Le léopard est le survivant par excellence, mais ses menaces s’accroissent
« Dans les années 2000, nous estimions qu’il restait entre 25 et 35 léopards », explique Dale Miquelle, spécialiste des grands félins au sein de l’association à but non lucratif Wildlife Conservation Society. Mais ils se rétablissent. En 2022, on comptait plus de 100 léopards adultes en Russie, ainsi qu’une population croissante en Chine, même si elle n’est pas viable.
La trajectoire du léopard d’Anatolie est encourageante : il réapparaît dans des régions d’Iran et d’Irak où il était absent depuis longtemps. Bien que la population reste fragile, il y a de l’espoir, affirme Arash Ghoddousi, scientifique en conservation et membre du groupe de spécialistes des félins de l’UICN.
Ce félin est le mieux documenté de toutes les sous-espèces grâce à une initiative conjointe de l’UICN et de la Convention sur les espèces migratrices, qui a permis de recueillir des informations auprès d’experts sur toute son aire de répartition, de la Turquie au Caucase. « Cette initiative a servi de référence pour les travaux régionaux », explique Ghoddoudi.
Cela en dit long sur ce qui peut se produire lorsque des personnes de différentes régions partagent un engagement en faveur de la conservation, note Stein. « Cela peut donner lieu à des collaborations que vous n’auriez jamais cru possibles. »
Cette évaluation montre pourquoi il n’existe pas de déclaration générale sur les léopards. Leur statut, les menaces et le niveau de protection varient considérablement, et beaucoup de choses restent inconnues.
Pour comprendre la prévalence et la localisation d’une espèce sur deux continents, il faut des études de terrain, des cartographies et des modèles informatiques. Mais avec une aire de répartition de près de huit millions de kilomètres carrés, de vastes zones n’ont jamais été étudiées.
La réduction de l’habitat, le déclin des proies et les conflits avec les humains sont les principales menaces à la survie à long terme des léopards, ainsi que l’intensification du changement climatique et l’explosion de la population humaine.
L’ampleur et la rapidité de la perte d’habitat dans de nombreuses régions sont surprenantes.
« Nous pensons que l’aire de répartition du léopard a diminué de plus de 30 % à l’échelle mondiale au cours des trois dernières générations », écrivent les auteurs de l’évaluation.
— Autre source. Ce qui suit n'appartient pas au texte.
/-- What a service does for a thread: its result in g4 (25 R401). -/
def serve (s : State) (tid : Nat) (t : Thread) (code : Nat) (args : List Word) : State × Word :=
  let dom := (trCtx s t).dom
  let arg := fun (i : Nat) => (args.getD i 0).toNat
  let mine := (s.kernel (arg 0)).bind (fun k => if k.dom = dom then some k else none)
  match code with
  | 1 =>
    let (s, b) := allocService s dom (tidDie tid) (arg 0) (arg 1) (arg 2)
    (s, w64 b)
  | 2 => match dropRegion s dom (arg 0) (arg 1) none with
    | some s => (s, 0)
    | none => (s, 1)
  | 3 => (s, (mine.bind Kernel.done).getD 0)
  | 4 => match mine with
    | some _ => (endKernel s (arg 0) 5 0, 0)
    | none => (s, 1)
  | 5 => (s, flvlOf s (tidDie tid))
  | _ => (s.logRecord 6 false 0 11 (tidDie tid) (tidClu tid) (tidCore tid) (args.getD 0 0), 0)

/-- A service's arguments from g4 on: three of ALLOC, two of FREE, none of FEAT, one of the others. -/
def serviceArgs (code : Nat) (c : ScalarCtx) : List Word :=
  match code with
  | 1 => [c.rd 4, c.rd 5, c.rd 6]
  | 2 => [c.rd 4, c.rd 5]
  | 5 => []
  | _ => [c.rd 4]

/-- TRAP with a code that names a service (11 R197, 25 R401). A paired member's is an external event (23 R367, R368); on a
Proctor core TRAP enters the handler (23 R352). -/
def serviceTrap (i : Instr) (code : Nat) (s : State) : Out :=
  runScalar i s (fun a =>
    match a.slot, s.actor with
    | some (tid, t), _ =>
      let args := serviceArgs code a.ctx
      if t.isPaired then
        if eventPending a i then .error .wait
        else do
          let s' ← pushEvent s a 4 code 0 args i
          pure (s'.setWaiting (some i))
      else
        let (s', r) := serve s tid t code args
        pure (s'.setCtx (a.ctx.wr 4 r).step)
    | none, .proctor k => pure (proctorTrap s k code)
    | none, _ => pure s)

/-- ALLOC, TRAP 1 (25 R401). -/
def execAlloc (s : State) : Out := serviceTrap .alloc 1 s

/-- FREE, TRAP 2 (25 R401, R402). -/
def execFree (s : State) : Out := serviceTrap .free 2 s

/-- KSTAT, TRAP 3 (25 R401). -/
def execKstat (s : State) : Out := serviceTrap .kstat 3 s

/-- KCANCEL, TRAP 4 (25 R401, 21 R323). -/
def execKcancel (s : State) : Out := serviceTrap .kcancel 4 s

/-- FEAT, TRAP 5 (25 R401). -/
def execFeat (s : State) : Out := serviceTrap .feat 5 s

/-- LOGEV, TRAP 6 (25 R401, 23 R373). -/
def execLogev (s : State) : Out := serviceTrap .logev 6 s

/-! Faults that the Proctor resolves. -/

/-- The agent of a fault record goes on: its access or strip replays (23 R343, R350); where a pre-emption waits, the group
stops as its strip has rolled back (R355). -/
def releaseAgent (s : State) (r : Delivered) : State :=
  let s := if r.vec then (s.modGroup r.tid (fun g =>
      { g with faulted := false, stop := if g.stopping then some (g.replay.isNone && g.strip.isNone) else g.stop })).stampStop r.tid
    else s.modThread r.tid (fun t => { t with faulted := false })
  { s with sched := { s.sched with rescan := true } }

/-- The pages that a translation fault's record lists (07 R106). -/
def listedPages (words : List Word) : List Nat :=
  let d := words.drop 6
  ((d.drop 2).take (field (d.getD 1 0).toNat 31 28)).map (fun w => field w.toNat 55 0)

/-- Maps the pages of a fault on demand, none where a frame is wanting (25 R402). -/
def mapListed (s : State) (tid : Nat) (t : Thread) (pages : List Nat) : Option State :=
  let dom := (trCtx s t).dom
  pages.foldlM (fun (s : State) va => match lazyRegion s dom va, domRoot s dom with
    | some r, some root => mapOne s r root (tidDie tid) va
    | _, _ => none) s

/-- A form that may go to another die: it spans none, though partners may be reserved, holds no chain link, takes part in no
pigeonhole (21 R339; log 34). -/
def formMovable (s : State) (f : Form) : Bool :=
  f.tids.all (fun tid => match s.thread tid with
    | none => true
    | some t =>
      t.pend == 0 && t.att == BitVec.ofNat 4 (2 ^ tidDie tid)
        && (match t.group with
            | some g => g.core.links.all (fun l => l.2.up.isNone && l.2.down.isNone)
            | none => true)
        && s.fabric.holes.all (fun h => h.2.owner != some (t.owner tid) && (h.2.owner.isNone || h.2.remote != some tid)))

/-- A form that took a feature-level fault stops, and with its kernel moves to a die that provides the feature, or waits for
it on its own (21 R339). -/
def resolveFeature (s : State) (r : Delivered) (t : Thread) : State :=
  match (s.kernel t.lnum).bind (fun k => tableGet t.form k.forms) with
  | none => s
  | some f =>
    match r.feature.bind (fun x => (providingDie s (kernelLevel s t.lnum) x).map (fun d => (x, d))) with
    | none => endKernel s t.lnum 2 9
    | some (x, d) =>
      let moves := formMovable s f
      let s := s.modKernel t.lnum (fun k => { k with
        unit := if moves then d else k.unit,
        since := if moves then ((s.cycle d).toNat : Int) - k.age s else k.since,
        forms := tableMod t.form (fun f => { f with moveTo := if moves then some d else none, needs := if moves then none else some x }) k.forms })
      let s := requestStop s t.lnum { f with status := .resident }
      let halt := fun (s : State) (tid : Nat) => (s.modGroup tid (fun g =>
        if g.stopping then { g with stop := some (g.replay.isNone && g.strip.isNone), waiting := none } else g)).stampStop tid
      (r.tid :: (partnerOf t).toList).foldl halt s

/-- FAULT_RESOLVE: the Proctor handles a delivered fault (25 R402, 21 R339). -/
def execFaultResolve (index : Nat) (s : State) : Out :=
  match s.proctor.faults[index]? with
  | none => .next s
  | some r =>
    let s := { s with proctor := { s.proctor with faults := s.proctor.faults.eraseIdx index } }
    match s.thread r.tid with
    | none => .next s
    | some t =>
      if r.kind = 4 then
        match mapListed s r.tid t (listedPages r.words) with
        | some s' => .next (releaseAgent s' r)
        | none => .next (endKernel s t.lnum 2 4)
      else .next (resolveFeature (releaseAgent s r) r t)

/-! Invalidation and walks. -/

/-- The frames of the physical addresses that an effect holds. -/
def effectFrames (e : Effect) : List Nat :=
  match e with
  | .store _ pa _ _ _ _ _ => [pa / 0x200000]
  | .redm _ pa _ _ _ _ _ _ _ => [pa / 0x200000]
  | .notify pa _ _ => [pa / 0x200000]
  | .gather _ _ g => g.addrs.filterMap (fun a => a.map (fun x => x.1 / 0x200000))
  | _ => []

/-- The frames of the accesses that a thread has translated and not yet performed (25 R402). -/
def pendingFrames (t : Thread) : List Nat :=
  t.events.filterMap (fun e => if e.kind ≤ 1 then some (e.addr / 0x200000) else none)
    ++ (match t.group with
        | none => []
        | some g =>
          (g.visible ++ g.issues).flatMap effectFrames ++ g.notifies.map (fun n => n.pa / 0x200000)
            ++ g.gathers.flatMap (fun x => if x.delivered.isSome then [] else x.addrs.filterMap (fun a => a.map (fun y => y.1 / 0x200000))))

/-- Entries of an invalidation leave every TLB (25 R402). -/
def invalidateTlbs (sys : MemSys) (i : Invalidation) : MemSys :=
  let keep := fun (e : TlbEntry) =>
    !(e.dom == i.dom && e.asid == i.dom && e.page * 2 ^ pageBits e.level < i.hi && i.lo < (e.page + 1) * 2 ^ pageBits e.level)
  { sys with tlb1 := sys.tlb1.map (fun t => (t.1, t.2.filter keep)), tlb2 := sys.tlb2.map (fun t => (t.1, t.2.filter keep)) }

/-- The number of a domain is free (25 R407): its keys are gone with it, and its kernels, all done, belong to no domain, so that a
new one of the number finds none of them (25 R401). -/
def forgetDomain (s : State) (dom : Nat) : State :=
  { s with
    proctor := { s.proctor with domains := tableDel dom s.proctor.domains }
    sched := { s.sched with kernels := s.sched.kernels.map (fun k => if k.2.dom = dom then (k.1, { k.2 with dom := 64 }) else k) } }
Les léopards ont perdu 11 % de leur aire de répartition confirmée au cours des huit dernières années.
L’Afrique est la plus durement touchée. « Les cultures et les villes remplacent les forêts et les savanes », explique Drouilly. L’étude indique que la population humaine va probablement doubler en Afrique subsaharienne d’ici 2050, ce qui nécessitera davantage de terres.
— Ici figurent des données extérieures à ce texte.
-- ==== Sys2Proof/Machine/Digest.lean ====
section
/-! DEFINITION. The digests and ciphers that the spec takes by name: SHA-256 and SHA-384 (FIPS 180-4), HMAC (FIPS 198-1), HKDF (RFC 5869), AES-256 (FIPS 197) and GCM (SP 800-38D) (25 R394, R408, R410; log 7). -/

namespace Sys2Proof.Machine

/-! Bytes and big-endian numbers. -/

/-- The value of bytes, most significant first. -/
def beValue (bs : List Byte) : Nat := bs.foldl (fun x b => 256 * x + b.toNat) 0

/-- The n bytes of a value, most significant first. -/
def beBytes (n v : Nat) : List Byte := (leBytes n v).reverse

/-- The bytes of two strings, one with the other. -/
def xorBytes (a b : List Byte) : List Byte := List.zipWith (fun x y => x ^^^ y) a b

/-- A string cut into pieces of n bytes; the fuel is their number. -/
def chunks (n : Nat) : Nat → List Byte → List (List Byte)
  | 0, _ => []
  | k + 1, bs => bs.take n :: chunks n k (bs.drop n)

/-! SHA-2. -/

/-- The greatest x below 2^bits with x^k at most y. -/
def rootFloor (k y : Nat) : Nat → Nat
  | 0 => 0
  | bits + 1 =>
    let x := rootFloor k (y / 2 ^ k) bits
    if (2 * x + 1) ^ k ≤ y then 2 * x + 1 else 2 * x

/-- The primes below 410, from which SHA-2 takes its constants. -/
def sha2Primes : List Nat := (List.range 410).filter (fun p => decide (2 ≤ p) && (List.range 20).all (fun d => d < 2 || p ≤ d || p % d != 0))

/-- The first w bits of the fraction of a prime's square or cube root. -/
def rootFraction (k w p : Nat) : BitVec w := BitVec.ofNat w (rootFloor k (p * 2 ^ (k * w)) (w + 10))

/-- A member of the SHA-2 family on w-bit words: its rounds, the rotations of its functions, the last a shift in the small ones,
and its first hash value. -/
structure Sha2 (w : Nat) where
  rounds : Nat
  big0 : Nat × Nat × Nat
  big1 : Nat × Nat × Nat
  small0 : Nat × Nat × Nat
  small1 : Nat × Nat × Nat
  start : List (BitVec w)

def sha256Of : Sha2 32 :=
  { rounds := 64, big0 := (2, 13, 22), big1 := (6, 11, 25), small0 := (7, 18, 3), small1 := (17, 19, 10),
    start := (sha2Primes.take 8).map (rootFraction 2 32) }

def sha384Of : Sha2 64 :=
  { rounds := 80, big0 := (28, 34, 39), big1 := (14, 18, 41), small0 := (1, 8, 7), small1 := (19, 61, 6),
    start := ((sha2Primes.drop 8).take 8).map (rootFraction 2 64) }

/-- Three rotations of a word, one with the others. -/
def rotations {w : Nat} (r : Nat × Nat × Nat) (x : BitVec w) : BitVec w := x.rotateRight r.1 ^^^ x.rotateRight r.2.1 ^^^ x.rotateRight r.2.2

/-- Two rotations and a shift. -/
def rotShift {w : Nat} (r : Nat × Nat × Nat) (x : BitVec w) : BitVec w := x.rotateRight r.1 ^^^ x.rotateRight r.2.1 ^^^ (x >>> r.2.2)

/-- The eight working variables after one round with its constant and message word. -/
def sha2Round {w : Nat} (f : Sha2 w) (v : List (BitVec w)) (kw : BitVec w × BitVec w) : List (BitVec w) :=
  match v with
  | [a, b, c, d, e, g, h, l] =>
    let t1 := l + rotations f.big1 e + ((e &&& g) ^^^ (~~~e &&& h)) + kw.1 + kw.2
    let t2 := rotations f.big0 a + ((a &&& b) ^^^ (a &&& c) ^^^ (b &&& c))
    [t1 + t2, a, b, c, d + t1, e, g, h]
  | v => v

/-- The message words of a block, the latest sixteen kept: the next is computed from them; the fuel is their number. -/
def sha2Words {w : Nat} (f : Sha2 w) : Nat → List (BitVec w) → List (BitVec w)
  | 0, _ => []
  | k + 1, ws =>
    let at' := fun (i : Nat) => ws.getD i 0
    ws.getD 0 0 :: sha2Words f k (ws.drop 1 ++ [rotShift f.small1 (at' 14) + at' 9 + rotShift f.small0 (at' 1) + at' 0])

/-- The hash value after one block. -/
def sha2Block {w : Nat} (f : Sha2 w) (h : List (BitVec w)) (block : List Byte) : List (BitVec w) :=
  let ws := (chunks (w / 8) 16 block).map (fun b => BitVec.ofNat w (beValue b))
  let ks := (sha2Primes.take f.rounds).map (rootFraction 3 w)
  List.zipWith (fun x y => x + y) h ((ks.zip (sha2Words f f.rounds ws)).foldl (sha2Round f) h)

/-- The digest before it is cut: the padded message, block by block. -/
def sha2 {w : Nat} (f : Sha2 w) (bs : List Byte) : List Byte :=
  let size := 2 * w
  let zeros := (2 * size - 1 - w / 4 - bs.length % size) % size
  let padded := bs ++ [0x80] ++ List.replicate zeros 0 ++ beBytes (w / 4) (8 * bs.length)
  ((chunks size (padded.length / size) padded).foldl (sha2Block f) f.start).flatMap (fun x => beBytes (w / 8) x.toNat)

def sha256 (bs : List Byte) : List Byte := sha2 sha256Of bs

def sha384 (bs : List Byte) : List Byte := (sha2 sha384Of bs).take 48

/-- HMAC-SHA-384; its block is 128 bytes. -/
def hmac384 (key text : List Byte) : List Byte :=
  let k := if 128 < key.length then sha384 key else key
  let k := k ++ List.replicate (128 - k.length) 0
  sha384 (k.map (fun b => b ^^^ 0x5C) ++ sha384 (k.map (fun b => b ^^^ 0x36) ++ text))

/-- HKDF-SHA-384 of at most 48 bytes: one block of its expansion. -/
def hkdf384 (salt secret info : List Byte) (n : Nat) : List Byte := (hmac384 (hmac384 salt secret) (info ++ [1])).take n

/-! AES-256. -/

/-- Multiplication by x in GF(2^8). -/
def gfDouble (a : Byte) : Byte := (a <<< 1) ^^^ (if a.msb then 0x1B else 0)

/-- Multiplication in GF(2^8); the fuel is the bits of the second factor. -/
def gfMul : Nat → Byte → Byte → Byte
  | 0, _, _ => 0
  | k + 1, a, b => (if b.getLsbD 0 then a else 0) ^^^ gfMul k (gfDouble a) (b >>> 1)

/-- The inverse in GF(2^8), 0 of 0: a^254 = a^2 a^4 … a^128. -/
def gfInverse (a : Byte) : Byte :=
  ((List.range 7).foldl (fun (p : Byte × Byte) _ => let sq := gfMul 8 p.1 p.1; (sq, gfMul 8 p.2 sq)) (a, 1)).2

/-- The S-box. -/
def aesSub (a : Byte) : Byte :=
  let b := gfInverse a
  b ^^^ b.rotateLeft 1 ^^^ b.rotateLeft 2 ^^^ b.rotateLeft 3 ^^^ b.rotateLeft 4 ^^^ 0x63

/-- The words of the key schedule from the latest eight; the fuel is their number and `i` the number of the first. -/
def aesSchedule : Nat → Nat → Byte → List (List Byte) → List (List Byte)
  | 0, _, _, _ => []
  | k + 1, i, rcon, ws =>
    let last := ws.getD 7 []
    let turned := (last.drop 1 ++ last.take 1).map aesSub
    let mixed := if i % 8 = 0 then xorBytes turned [rcon, 0, 0, 0] else if i % 8 = 4 then last.map aesSub else last
    ws.getD 0 [] :: aesSchedule k (i + 1) (if i % 8 = 0 then gfDouble rcon else rcon) (ws.drop 1 ++ [xorBytes (ws.getD 0 []) mixed])

/-- The fifteen round keys. -/
def aesKeys (key : List Byte) : List (List Byte) :=
  chunks 16 15 (aesSchedule 60 8 1 (chunks 4 8 key)).flatten

/-- SubBytes and ShiftRows: byte r of column c comes from column c + r. -/
def aesShift (st : List Byte) : List Byte :=
  (List.range 16).map (fun i => aesSub (st.getD (4 * ((i / 4 + i % 4) % 4) + i % 4) 0))

/-- MixColumns. -/
def aesMix (st : List Byte) : List Byte :=
  (List.range 16).map (fun i =>
    let b := fun (k : Nat) => st.getD (4 * (i / 4) + (i + k) % 4) 0
    gfDouble (b 0) ^^^ (gfDouble (b 1) ^^^ b 1) ^^^ b 2 ^^^ b 3)

/-- AES-256 of one block. -/
def aes256 (key block : List Byte) : List Byte :=
  match aesKeys key with
  | [] => block
  | k0 :: ks =>
    let st := (ks.take 13).foldl (fun st k => xorBytes (aesMix (aesShift st)) k) (xorBytes block k0)
    xorBytes (aesShift st) (ks.getD 13 [])

/-! GCM. -/

/-- Multiplication in GF(2^128), a block's first bit being its lowest power; the fuel is the bits of the first factor. -/
def ghashMul : Nat → BitVec 128 → BitVec 128 → BitVec 128
  | 0, _, _ => 0
  | k + 1, x, v =>
    (if x.msb then v else 0) ^^^ ghashMul k (x <<< 1) ((v >>> 1) ^^^ (if v.getLsbD 0 then 0xE1000000000000000000000000000000 else 0))

/-- GHASH of whole blocks under a hash key. -/
def ghash (h : BitVec 128) (bs : List Byte) : BitVec 128 :=
  (chunks 16 (bs.length / 16) bs).foldl (fun y b => ghashMul 128 (y ^^^ BitVec.ofNat 128 (beValue b)) h) 0

/-- A string padded with zeros to whole blocks. -/
def padBlocks (bs : List Byte) : List Byte := bs ++ List.replicate ((16 - bs.length % 16) % 16) 0

/-- A text under the key stream of a 12-byte IV. -/
def gcmCrypt (key iv text : List Byte) : List Byte :=
  xorBytes text ((List.range ((text.length + 15) / 16)).flatMap (fun i => aes256 key (iv ++ beBytes 4 (i + 2))))

/-- The tag of a ciphertext and its associated data. -/
def gcmTag (key iv aad cipher : List Byte) : List Byte :=
  let h := BitVec.ofNat 128 (beValue (aes256 key (List.replicate 16 0)))
  let y := ghash h (padBlocks aad ++ padBlocks cipher ++ beBytes 8 (8 * aad.length) ++ beBytes 8 (8 * cipher.length))
  xorBytes (beBytes 16 y.toNat) (aes256 key (iv ++ beBytes 4 1))

/-- AES-256-GCM: the ciphertext followed by its 16-byte tag. -/
def gcmSeal (key iv aad plain : List Byte) : List Byte :=
  let cipher := gcmCrypt key iv plain
  cipher ++ gcmTag key iv aad cipher

/-- The plaintext of n bytes of a ciphertext followed by its tag, none where the tag does not verify. -/
def gcmOpen (key iv aad : List Byte) (n : Nat) (bs : List Byte) : Option (List Byte) :=
  let cipher := bs.take n
  if bs.drop n == gcmTag key iv aad cipher then some (gcmCrypt key iv cipher) else none

end Sys2Proof.Machine
end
Mais il y a toujours des exceptions chez les léopards. En Inde, leur territoire s’est étendu et leur aire de reproduction a doublé en vingt ans dans l’Extrême-Orient russe et dans le nord-est de la Chine.
Les félins ont besoin de se déplacer pour trouver de la nourriture, de l’eau, un partenaire ou pour établir un territoire. Les incursions humaines fragmentent le paysage et isolent les populations. Ce manque de connectivité constitue une menace majeure pour les léopards d’Afrique, explique Drouilly. Sans corridors fauniques et sans afflux de nouveaux gènes provenant des populations voisines, la consanguinité compromet l’avenir de l’espèce.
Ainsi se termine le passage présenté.